Directions for this task:
Your task is to reproduce exactly the lines that run from the beginning of the data through the line where "sorted : s.registry.rods.Pairwise" appears.

Excerpts from a dataset:
/-- The rod table: one record for a rod ID, in rising order, each with the grade that its marks
require and with its saturating counts within their maxima (R1, R5, R119, R121). -/
structure RodInv (s : State) : Prop where
  sorted : s.registry.rods.Pairwise fun a b => a.id < b.id
  ids : ∀ r ∈ s.registry.rods, 1 ≤ r.id ∧ r.id ≤ 65535
  grade : ∀ r ∈ s.registry.rods, r.grade = r.marks.grade
  dose : ∀ r ∈ s.registry.rods, r.dose ≤ 4194303
  offSchedule : ∀ r ∈ s.registry.rods, r.offSchedule ≤ 255

/-- The places of the rods: every place names exactly the collection that holds the rod (R3, R21,
R67, R129), the queues within their capacities (R67, R129) with room for the rod that a step under
way takes off the track (R34), the boarding slot bound exactly while the step is ADVANCING or
SUSPENDED (R31), and rods that have not boarded untouched (R6). -/
structure PlaceInv (s : State) : Prop where
  staged : ∀ id, id ∈ s.admission.staging ↔ ∃ r, s.rod id = some r ∧ r.place = .staged
  boarding : ∀ id, s.admission.boarding = .rod id ↔ ∃ r, s.rod id = some r ∧ r.place = .boarding
  onTrack : ∀ id p, s.track.slots[p]? = some (some id) ↔
    ∃ r b, s.rod id = some r ∧ r.place = .onTrack p b
  exited : ∀ id, id ∈ s.exitQueue ↔ ∃ r b e d, s.rod id = some r ∧ r.place = .exited b e d
  stagedOnce : s.admission.staging.Nodup
  exitedOnce : s.exitQueue.Nodup
  stagingRoom : s.admission.rodsHeld ≤ 4
  exitRoom : s.exitQueue.length ≤ 8
  exitRoomKept : s.track.advanceLine = true ∨ s.track.step = .suspended →
    s.track.lastSlot.isSome = true → s.exitQueue.length < 8
  bound : s.admission.boarding ≠ .empty ↔ s.track.advanceLine = true ∨ s.track.step = .suspended
  untouched : ∀ id r, s.rod id = some r → (r.place = .staged ∨ r.place = .boarding) →
    r.marks = {} ∧ r.dose = 0 ∧ r.offSchedule = 0

/-- How many rod records name a lot entry (R9). -/
def rodsOfLot (rods : List RodRecord) (i : Fin 32) : Nat :=
  (rods.filter fun r => decide (r.lot = i)).length

/-- How many entries forward to an entry (01 section 1.3). -/
def referrersOf (lots : LotTable) (i : Fin 32) : Nat :=
  ((List.finRange 32).filter fun j => decide (lots[j].bind (·.forward) = some i)).length

/-- The lot table: counts that count (R9), forwards that name other entries that are not FREE (R9,
R14), at most one OPEN lot and no number twice (R7), no entry left that R10 would free, and formats
that are defined (R13, R68). -/
structure LotInv (s : State) : Prop where
  rodCount : ∀ (i : Fin 32) (l : Lot), s.registry.lots[i] = some l → l.rodCount = rodsOfLot s.registry.rods i
  rodLot : ∀ r ∈ s.registry.rods, ∃ l, s.registry.lots[r.lot] = some l ∧ l.format = r.format
  referrers : ∀ (i : Fin 32) (l : Lot), s.registry.lots[i] = some l →
    l.referrers = referrersOf s.registry.lots i
  forward : ∀ (i : Fin 32) (l : Lot) (f : Fin 32), s.registry.lots[i] = some l → l.forward = some f →
    s.registry.lots[f].isSome = true ∧ f ≠ i
  oneOpen : ∀ i j : Fin 32,
    isOpenLot s.registry.lots[i] = true → isOpenLot s.registry.lots[j] = true → i = j
  numbers : ∀ (i j : Fin 32) (l m : Lot), s.registry.lots[i] = some l → s.registry.lots[j] = some m →
    l.number = m.number → i = j
  noneSpent : ∀ (i : Fin 32) (l : Lot), s.registry.lots[i] = some l → l.isSpent = false
  defined : ∀ (i : Fin 32) (l : Lot), s.registry.lots[i] = some l → (s.format l.format).isSome = true
  runningDefined : ∀ f, s.admission.running = some f → (s.format f).isSome = true

end Sys2Proof.Machine
end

Answer for this exercise:
/-- The rod table: one record for a rod ID, in rising order, each with the grade that its marks
require and with its saturating counts within their maxima (R1, R5, R119, R121). -/
structure RodInv (s : State) : Prop where
  sorted : s.registry.rods.Pairwise fun a b => a.id < b.id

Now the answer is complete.